# PROBLEM STATEMENT:
Restate each record word for word, from the first to the last.

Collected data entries
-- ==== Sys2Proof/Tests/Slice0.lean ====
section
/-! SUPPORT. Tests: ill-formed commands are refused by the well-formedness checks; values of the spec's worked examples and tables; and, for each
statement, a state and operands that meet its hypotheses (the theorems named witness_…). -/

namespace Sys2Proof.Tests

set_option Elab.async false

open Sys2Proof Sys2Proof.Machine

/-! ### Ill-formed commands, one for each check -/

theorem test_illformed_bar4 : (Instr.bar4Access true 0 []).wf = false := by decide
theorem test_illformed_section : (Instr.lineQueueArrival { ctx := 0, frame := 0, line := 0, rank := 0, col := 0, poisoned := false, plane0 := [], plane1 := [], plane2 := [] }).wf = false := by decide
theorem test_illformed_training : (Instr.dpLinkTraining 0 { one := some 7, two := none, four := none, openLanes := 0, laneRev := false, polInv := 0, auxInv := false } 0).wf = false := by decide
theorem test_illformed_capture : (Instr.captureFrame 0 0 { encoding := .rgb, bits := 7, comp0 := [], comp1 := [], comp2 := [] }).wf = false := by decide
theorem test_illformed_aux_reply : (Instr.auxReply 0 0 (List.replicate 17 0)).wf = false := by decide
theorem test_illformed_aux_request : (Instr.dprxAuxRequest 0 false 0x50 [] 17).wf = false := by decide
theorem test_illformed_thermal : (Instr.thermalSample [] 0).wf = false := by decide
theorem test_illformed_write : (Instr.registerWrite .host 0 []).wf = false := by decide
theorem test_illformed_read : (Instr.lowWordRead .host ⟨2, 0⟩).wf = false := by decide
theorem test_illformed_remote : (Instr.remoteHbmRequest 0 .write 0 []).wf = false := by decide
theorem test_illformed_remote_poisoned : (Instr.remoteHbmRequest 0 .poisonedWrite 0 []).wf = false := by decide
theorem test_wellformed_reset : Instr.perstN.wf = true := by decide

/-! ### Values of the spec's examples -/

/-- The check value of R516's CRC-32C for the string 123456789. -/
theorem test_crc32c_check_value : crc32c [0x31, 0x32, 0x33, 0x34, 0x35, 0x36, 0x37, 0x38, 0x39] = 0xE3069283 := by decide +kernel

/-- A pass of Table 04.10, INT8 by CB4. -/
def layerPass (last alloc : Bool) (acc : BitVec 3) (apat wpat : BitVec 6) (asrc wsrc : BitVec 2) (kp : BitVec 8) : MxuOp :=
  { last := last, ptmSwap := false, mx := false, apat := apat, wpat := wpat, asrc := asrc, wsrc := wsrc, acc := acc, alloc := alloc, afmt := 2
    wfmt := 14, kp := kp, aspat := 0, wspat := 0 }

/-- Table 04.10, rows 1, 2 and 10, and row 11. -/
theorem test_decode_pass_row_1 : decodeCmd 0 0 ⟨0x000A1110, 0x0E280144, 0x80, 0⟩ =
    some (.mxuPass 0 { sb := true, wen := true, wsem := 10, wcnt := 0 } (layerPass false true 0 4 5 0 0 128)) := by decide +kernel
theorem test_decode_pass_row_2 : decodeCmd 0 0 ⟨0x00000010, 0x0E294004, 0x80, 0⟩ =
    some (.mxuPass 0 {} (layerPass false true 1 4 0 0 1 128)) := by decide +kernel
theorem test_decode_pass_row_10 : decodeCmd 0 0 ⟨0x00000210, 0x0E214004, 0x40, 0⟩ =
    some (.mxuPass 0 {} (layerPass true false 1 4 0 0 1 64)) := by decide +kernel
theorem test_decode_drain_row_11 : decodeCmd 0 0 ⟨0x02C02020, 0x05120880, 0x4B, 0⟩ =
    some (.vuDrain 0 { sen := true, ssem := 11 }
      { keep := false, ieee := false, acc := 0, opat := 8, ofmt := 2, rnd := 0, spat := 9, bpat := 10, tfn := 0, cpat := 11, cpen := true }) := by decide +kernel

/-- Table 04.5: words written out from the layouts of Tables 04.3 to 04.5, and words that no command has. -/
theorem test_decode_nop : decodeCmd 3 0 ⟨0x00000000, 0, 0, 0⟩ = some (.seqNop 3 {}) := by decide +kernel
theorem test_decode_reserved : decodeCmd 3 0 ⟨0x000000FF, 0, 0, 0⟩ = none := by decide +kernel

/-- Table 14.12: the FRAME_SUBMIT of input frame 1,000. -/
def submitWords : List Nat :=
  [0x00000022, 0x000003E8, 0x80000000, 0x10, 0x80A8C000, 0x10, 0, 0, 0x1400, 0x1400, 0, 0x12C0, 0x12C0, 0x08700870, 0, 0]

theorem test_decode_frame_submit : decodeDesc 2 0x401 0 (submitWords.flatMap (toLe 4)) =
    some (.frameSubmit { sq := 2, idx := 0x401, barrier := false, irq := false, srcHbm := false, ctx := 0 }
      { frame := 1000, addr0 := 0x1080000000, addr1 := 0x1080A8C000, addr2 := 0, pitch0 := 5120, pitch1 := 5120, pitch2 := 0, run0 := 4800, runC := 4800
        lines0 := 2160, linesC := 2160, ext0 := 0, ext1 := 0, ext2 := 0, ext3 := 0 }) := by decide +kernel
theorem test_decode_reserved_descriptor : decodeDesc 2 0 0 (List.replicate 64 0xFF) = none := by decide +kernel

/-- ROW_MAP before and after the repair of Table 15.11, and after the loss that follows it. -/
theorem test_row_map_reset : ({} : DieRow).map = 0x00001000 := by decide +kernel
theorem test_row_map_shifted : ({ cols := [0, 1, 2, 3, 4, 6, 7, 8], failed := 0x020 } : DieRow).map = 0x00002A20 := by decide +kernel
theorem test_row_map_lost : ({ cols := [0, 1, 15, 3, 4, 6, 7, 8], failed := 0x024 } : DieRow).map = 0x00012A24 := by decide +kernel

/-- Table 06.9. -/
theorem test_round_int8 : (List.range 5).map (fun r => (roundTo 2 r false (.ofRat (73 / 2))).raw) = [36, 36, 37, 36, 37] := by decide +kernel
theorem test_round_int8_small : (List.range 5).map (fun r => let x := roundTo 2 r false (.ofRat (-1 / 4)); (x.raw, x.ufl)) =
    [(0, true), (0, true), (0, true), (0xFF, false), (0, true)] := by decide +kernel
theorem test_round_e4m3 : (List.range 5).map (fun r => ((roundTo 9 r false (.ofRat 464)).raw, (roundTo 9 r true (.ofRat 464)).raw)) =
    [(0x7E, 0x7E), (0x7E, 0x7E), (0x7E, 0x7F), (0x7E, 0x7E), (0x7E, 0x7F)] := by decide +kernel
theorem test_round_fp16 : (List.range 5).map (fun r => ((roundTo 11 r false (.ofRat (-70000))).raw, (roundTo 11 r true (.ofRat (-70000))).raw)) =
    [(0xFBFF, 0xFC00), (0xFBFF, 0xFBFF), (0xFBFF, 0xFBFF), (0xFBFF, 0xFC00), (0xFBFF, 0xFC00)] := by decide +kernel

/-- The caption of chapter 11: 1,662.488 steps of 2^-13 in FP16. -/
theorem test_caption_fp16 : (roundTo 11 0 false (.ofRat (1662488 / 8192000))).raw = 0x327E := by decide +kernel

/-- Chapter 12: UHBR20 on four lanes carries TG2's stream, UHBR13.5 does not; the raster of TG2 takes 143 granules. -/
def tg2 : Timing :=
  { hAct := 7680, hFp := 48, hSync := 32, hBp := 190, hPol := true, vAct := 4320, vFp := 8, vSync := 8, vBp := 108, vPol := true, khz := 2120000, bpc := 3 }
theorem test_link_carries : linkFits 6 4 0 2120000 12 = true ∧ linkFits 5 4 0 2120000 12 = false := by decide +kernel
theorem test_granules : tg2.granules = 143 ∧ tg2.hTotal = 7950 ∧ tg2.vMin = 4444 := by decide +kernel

# COMPLETED EXERCISE:
-- ==== Sys2Proof/Tests/Slice0.lean ====
section
/-! SUPPORT. Tests: ill-formed commands are refused by the well-formedness checks; values of the spec's worked examples and tables; and, for each
statement, a state and operands that meet its hypotheses (the theorems named witness_…). -/

namespace Sys2Proof.Tests

set_option Elab.async false

open Sys2Proof Sys2Proof.Machine

/-! ### Ill-formed commands, one for each check -/

theorem test_illformed_bar4 : (Instr.bar4Access true 0 []).wf = false := by decide
theorem test_illformed_section : (Instr.lineQueueArrival { ctx := 0, frame := 0, line := 0, rank := 0, col := 0, poisoned := false, plane0 := [], plane1 := [], plane2 := [] }).wf = false := by decide
theorem test_illformed_training : (Instr.dpLinkTraining 0 { one := some 7, two := none, four := none, openLanes := 0, laneRev := false, polInv := 0, auxInv := false } 0).wf = false := by decide
theorem test_illformed_capture : (Instr.captureFrame 0 0 { encoding := .rgb, bits := 7, comp0 := [], comp1 := [], comp2 := [] }).wf = false := by decide
theorem test_illformed_aux_reply : (Instr.auxReply 0 0 (List.replicate 17 0)).wf = false := by decide
theorem test_illformed_aux_request : (Instr.dprxAuxRequest 0 false 0x50 [] 17).wf = false := by decide
theorem test_illformed_thermal : (Instr.thermalSample [] 0).wf = false := by decide
theorem test_illformed_write : (Instr.registerWrite .host 0 []).wf = false := by decide
theorem test_illformed_read : (Instr.lowWordRead .host ⟨2, 0⟩).wf = false := by decide
theorem test_illformed_remote : (Instr.remoteHbmRequest 0 .write 0 []).wf = false := by decide
theorem test_illformed_remote_poisoned : (Instr.remoteHbmRequest 0 .poisonedWrite 0 []).wf = false := by decide
theorem test_wellformed_reset : Instr.perstN.wf = true := by decide

/-! ### Values of the spec's examples -/

/-- The check value of R516's CRC-32C for the string 123456789. -/
theorem test_crc32c_check_value : crc32c [0x31, 0x32, 0x33, 0x34, 0x35, 0x36, 0x37, 0x38, 0x39] = 0xE3069283 := by decide +kernel

/-- A pass of Table 04.10, INT8 by CB4. -/
def layerPass (last alloc : Bool) (acc : BitVec 3) (apat wpat : BitVec 6) (asrc wsrc : BitVec 2) (kp : BitVec 8) : MxuOp :=
  { last := last, ptmSwap := false, mx := false, apat := apat, wpat := wpat, asrc := asrc, wsrc := wsrc, acc := acc, alloc := alloc, afmt := 2
    wfmt := 14, kp := kp, aspat := 0, wspat := 0 }

/-- Table 04.10, rows 1, 2 and 10, and row 11. -/
theorem test_decode_pass_row_1 : decodeCmd 0 0 ⟨0x000A1110, 0x0E280144, 0x80, 0⟩ =
    some (.mxuPass 0 { sb := true, wen := true, wsem := 10, wcnt := 0 } (layerPass false true 0 4 5 0 0 128)) := by decide +kernel
theorem test_decode_pass_row_2 : decodeCmd 0 0 ⟨0x00000010, 0x0E294004, 0x80, 0⟩ =
    some (.mxuPass 0 {} (layerPass false true 1 4 0 0 1 128)) := by decide +kernel
theorem test_decode_pass_row_10 : decodeCmd 0 0 ⟨0x00000210, 0x0E214004, 0x40, 0⟩ =
    some (.mxuPass 0 {} (layerPass true false 1 4 0 0 1 64)) := by decide +kernel
theorem test_decode_drain_row_11 : decodeCmd 0 0 ⟨0x02C02020, 0x05120880, 0x4B, 0⟩ =
    some (.vuDrain 0 { sen := true, ssem := 11 }
      { keep := false, ieee := false, acc := 0, opat := 8, ofmt := 2, rnd := 0, spat := 9, bpat := 10, tfn := 0, cpat := 11, cpen := true }) := by decide +kernel

/-- Table 04.5: words written out from the layouts of Tables 04.3 to 04.5, and words that no command has. -/
theorem test_decode_nop : decodeCmd 3 0 ⟨0x00000000, 0, 0, 0⟩ = some (.seqNop 3 {}) := by decide +kernel
theorem test_decode_reserved : decodeCmd 3 0 ⟨0x000000FF, 0, 0, 0⟩ = none := by decide +kernel

/-- Table 14.12: the FRAME_SUBMIT of input frame 1,000. -/
def submitWords : List Nat :=
  [0x00000022, 0x000003E8, 0x80000000, 0x10, 0x80A8C000, 0x10, 0, 0, 0x1400, 0x1400, 0, 0x12C0, 0x12C0, 0x08700870, 0, 0]

theorem test_decode_frame_submit : decodeDesc 2 0x401 0 (submitWords.flatMap (toLe 4)) =
    some (.frameSubmit { sq := 2, idx := 0x401, barrier := false, irq := false, srcHbm := false, ctx := 0 }
      { frame := 1000, addr0 := 0x1080000000, addr1 := 0x1080A8C000, addr2 := 0, pitch0 := 5120, pitch1 := 5120, pitch2 := 0, run0 := 4800, runC := 4800
        lines0 := 2160, linesC := 2160, ext0 := 0, ext1 := 0, ext2 := 0, ext3 := 0 }) := by decide +kernel
theorem test_decode_reserved_descriptor : decodeDesc 2 0 0 (List.replicate 64 0xFF) = none := by decide +kernel

/-- ROW_MAP before and after the repair of Table 15.11, and after the loss that follows it. -/
theorem test_row_map_reset : ({} : DieRow).map = 0x00001000 := by decide +kernel
theorem test_row_map_shifted : ({ cols := [0, 1, 2, 3, 4, 6, 7, 8], failed := 0x020 } : DieRow).map = 0x00002A20 := by decide +kernel
theorem test_row_map_lost : ({ cols := [0, 1, 15, 3, 4, 6, 7, 8], failed := 0x024 } : DieRow).map = 0x00012A24 := by decide +kernel

/-- Table 06.9. -/
theorem test_round_int8 : (List.range 5).map (fun r => (roundTo 2 r false (.ofRat (73 / 2))).raw) = [36, 36, 37, 36, 37] := by decide +kernel
theorem test_round_int8_small : (List.range 5).map (fun r => let x := roundTo 2 r false (.ofRat (-1 / 4)); (x.raw, x.ufl)) =
    [(0, true), (0, true), (0, true), (0xFF, false), (0, true)] := by decide +kernel
theorem test_round_e4m3 : (List.range 5).map (fun r => ((roundTo 9 r false (.ofRat 464)).raw, (roundTo 9 r true (.ofRat 464)).raw)) =
    [(0x7E, 0x7E), (0x7E, 0x7E), (0x7E, 0x7F), (0x7E, 0x7E), (0x7E, 0x7F)] := by decide +kernel
theorem test_round_fp16 : (List.range 5).map (fun r => ((roundTo 11 r false (.ofRat (-70000))).raw, (roundTo 11 r true (.ofRat (-70000))).raw)) =
    [(0xFBFF, 0xFC00), (0xFBFF, 0xFBFF), (0xFBFF, 0xFBFF), (0xFBFF, 0xFC00), (0xFBFF, 0xFC00)] := by decide +kernel

/-- The caption of chapter 11: 1,662.488 steps of 2^-13 in FP16. -/
theorem test_caption_fp16 : (roundTo 11 0 false (.ofRat (1662488 / 8192000))).raw = 0x327E := by decide +kernel

/-- Chapter 12: UHBR20 on four lanes carries TG2's stream, UHBR13.5 does not; the raster of TG2 takes 143 granules. -/
def tg2 : Timing :=
  { hAct := 7680, hFp := 48, hSync := 32, hBp := 190, hPol := true, vAct := 4320, vFp := 8, vSync := 8, vBp := 108, vPol := true, khz := 2120000, bpc := 3 }
theorem test_link_carries : linkFits 6 4 0 2120000 12 = true ∧ linkFits 5 4 0 2120000 12 = false := by decide +kernel
theorem test_granules : tg2.granules = 143 ∧ tg2.hTotal = 7950 ∧ tg2.vMin = 4444 := by decide +kernel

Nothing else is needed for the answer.